You are viewing a plain text version of this content. The canonical link for it is here.
Posted to user@spark.apache.org by Yana Kadiyska <ya...@gmail.com> on 2015/08/25 18:51:50 UTC

[SQL/Hive] Trouble with refreshTable

I'm having trouble with refreshTable, I suspect because I'm using it
incorrectly.

I am doing the following:

1. Create DF from parquet path with wildcards, e.g. /foo/bar/*.parquet
2. use registerTempTable to register my dataframe
3. A new file is dropped under  /foo/bar/
4. Call hiveContext.refreshTable in the hope that the paths for the
Dataframe are re-evaluated

Step 4 does not work as I imagine -- if I have 1 file in step 1, and 2
files in step 3, I still get the same count when I query the table

So I have 2 questions

1). Is there a way to see the files that a Dataframe/RDD is underpinned by
2).

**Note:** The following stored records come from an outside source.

/-- Major 0x7F: TFENCE, TRAP, TRET, FLAGRD, FLAGCLR, CTXSAVE, CTXLOAD (R43, R46). -/
def decodeMajor7F (w : Word32) : Except Reject Instr :=
  if fld w 0 21 = 12800#21 then .ok (.tfence (bit w 31) (fld w 21 3)) else
  if fld w 31 1 = 0#1 ∧ fld w 14 7 = 0#7 ∧ fld w 0 7 = 1#7 then .ok (.trap (fld w 21 3) (fld w 7 7)) else
  if fld w 31 1 = 0#1 ∧ fld w 0 21 = 12802#21 then .ok (.tret (fld w 21 3)) else
  if fld w 19 1 = 0#1 ∧ fld w 0 7 = 3#7 then .ok (.flagrd (bit w 31) (fld w 21 3) (bit w 20) (fld w 14 5) (fld w 7 7)) else
  if fld w 14 7 = 0#7 ∧ fld w 0 7 = 4#7 then .ok (.flagclr (bit w 31) (fld w 21 3) (fld w 7 7)) else
  if fld w 14 7 = 0#7 ∧ fld w 0 7 = 5#7 then .ok (.ctxsave (bit w 31) (fld w 21 3) (fld w 7 7)) else
  if fld w 14 7 = 0#7 ∧ fld w 0 7 = 6#7 then .ok (.ctxload (bit w 31) (fld w 21 3) (fld w 7 7)) else
  .error .noRow

/-- The instruction a word stands for, by its major (bits 30:24, R25, R43), or why there is none.
A word that is rejected takes ILLOP when it is issued (R44, R46, R49). -/
def decodeWord (w : Word32) : Except Reject Instr :=
  match (fld w 24 7).toNat with
  | 0x01 => decodeMajor01 w
  | 0x02 => decodeMajor02 w
  | 0x03 => decodeMajor03 w
  | 0x04 => decodeMajor04 w
  | 0x05 => decodeMajor05 w
  | 0x06 => decodeMajor06 w
  | 0x07 => decodeMajor07 w
  | 0x08 => decodeMajor08 w
  | 0x09 => decodeMajor09 w
  | 0x0A => decodeMajor0A w
  | 0x0B => decodeMajor0B w
  | 0x0C => decodeMajor0C w
  | 0x0D => decodeMajor0D w
  | 0x0E => decodeMajor0E w
  | 0x0F => decodeMajor0F w
  | 0x10 => decodeMajor10 w
  | 0x11 => decodeMajor11 w
  | 0x12 => decodeMajor12 w
  | 0x13 => decodeMajor13 w
  | 0x14 => decodeMajor14 w
  | 0x15 => decodeMajor15 w
  | 0x18 => decodeMajor18 w
  | 0x19 => decodeMajor19 w
  | 0x1A => decodeMajor1A w
  | 0x1B => decodeMajor1B w
  | 0x1C => decodeMajor1C w
  | 0x1D => decodeMajor1D w
  | 0x1E => decodeMajor1E w
  | 0x1F => decodeMajor1F w
  | 0x20 => decodeMajor20 w
  | 0x21 => decodeMajor21 w
  | 0x22 => decodeMajor22 w
  | 0x23 => decodeMajor23 w
  | 0x24 => decodeMajor24 w
  | 0x25 => decodeMajor25 w
  | 0x26 => decodeMajor26 w
  | 0x27 => decodeMajor27 w
  | 0x28 => decodeMajor28 w
  | 0x29 => decodeMajor29 w
  | 0x2A => decodeMajor2A w
  | 0x2B => decodeMajor2B w
  | 0x2C => decodeMajor2C w
  | 0x2D => decodeMajor2D w
  | 0x2E => decodeMajor2E w
  | 0x2F => decodeMajor2F w
  | 0x30 => decodeMajor30 w
  | 0x31 => decodeMajor31 w
  | 0x32 => decodeMajor32 w
  | 0x33 => decodeMajor33 w
  | 0x34 => decodeMajor34 w
  | 0x35 => decodeMajor35 w
  | 0x38 => decodeMajor38 w
  | 0x39 => decodeMajor39 w
  | 0x3A => decodeMajor3A w
  | 0x3B => decodeMajor3B w
  | 0x3C => decodeMajor3C w
  | 0x3D => decodeMajor3D w
  | 0x3E => decodeMajor3E w
  | 0x3F => decodeMajor3F w
  | 0x40 => decodeMajor40 w
  | 0x41 => decodeMajor41 w
  | 0x42 => decodeMajor42 w
  | 0x43 => decodeMajor43 w
  | 0x44 => decodeMajor44 w
  | 0x45 => decodeMajor45 w
  | 0x48 => decodeMajor48 w
  | 0x49 => decodeMajor49 w
  | 0x4A => decodeMajor4A w
  | 0x4B => decodeMajor4B w
  | 0x4C => decodeMajor4C w
  | 0x4D => decodeMajor4D w
  | 0x4E => decodeMajor4E w
  | 0x4F => decodeMajor4F w
  | 0x50 => decodeMajor50 w
  | 0x52 => decodeMajor52 w
  | 0x53 => decodeMajor53 w
  | 0x54 => decodeMajor54 w
  | 0x55 => decodeMajor55 w
  | 0x56 => decodeMajor56 w
  | 0x57 => decodeMajor57 w
  | 0x58 => decodeMajor58 w
  | 0x59 => decodeMajor59 w
  | 0x5A => decodeMajor5A w
  | 0x5B => decodeMajor5B w
  | 0x5C => decodeMajor5C w
  | 0x5D => decodeMajor5D w
  | 0x5E => decodeMajor5E w
  | 0x5F => decodeMajor5F w
  | 0x60 => decodeMajor60 w
  | 0x61 => decodeMajor61 w
  | 0x62 => decodeMajor62 w
  | 0x63 => decodeMajor63 w
  | 0x64 => decodeMajor64 w
  | 0x65 => decodeMajor65 w
  | 0x68 => decodeMajor68 w
  | 0x69 => decodeMajor69 w
  | 0x6A => decodeMajor6A w
  | 0x6B => decodeMajor6B w
  | 0x6C => decodeMajor6C w
  | 0x6D => decodeMajor6D w
  | 0x6E => decodeMajor6E w
  | 0x70 => decodeMajor70 w
  | 0x71 => decodeMajor71 w
  | 0x72 => decodeMajor72 w
  | 0x73 => decodeMajor73 w
  | 0x74 => decodeMajor74 w
  | 0x75 => decodeMajor75 w
  | 0x76 => decodeMajor76 w
  | 0x77 => decodeMajor77 w
  | 0x78 => decodeMajor78 w
  | 0x79 => decodeMajor79 w
  | 0x7A => decodeMajor7A w
  | 0x7B => decodeMajor7B w
  | 0x7C => decodeMajor7C w
  | 0x7D => decodeMajor7D w
  | 0x7E => decodeMajor7E w
  | 0x7F => decodeMajor7F w
  | _ => .error .unusedMajor

/-- The first instruction of a list of bytes, and the bytes after it (a literal, where the instruction has one,
is the next word, R39). -/
def decode : List Byte → Except Reject (Instr × List Byte)
  | b0 :: b1 :: b2 :: b3 :: rest =>
    match decodeWord (wordOfBytes b0 b1 b2 b3) with
    | .ok i => .ok (i, rest)
    | .error r => .error r
  | _ => .error .short

/-- The bytes of a word, lowest address first (R4). -/
def bytesOfWord (w : Word32) : List Byte := [fld w 0 8, fld w 8 8, fld w 16 8, fld w 24 8]

/-- What the decoder reads from the bits w of a table row, laid out as the hardware stores them. -/
def decodeTableWord (_nbits w : Nat) : Option Instr :=
  match decode (bytesOfWord (BitVec.ofNat 32 w)) with
  | .ok (i, _) => some i
  | .error _ => none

What is a reasonable way to refresh the table with "newcomer" data --
I'm suspecting I have to start over from step 1 to force the Dataframe to
re-see new files, but am hoping there is a simpler way (I know frames are
immutable but they are also lazy so I'm thinking paths with wildcards
evaluated per call might be possible?)

Thanks for any insights.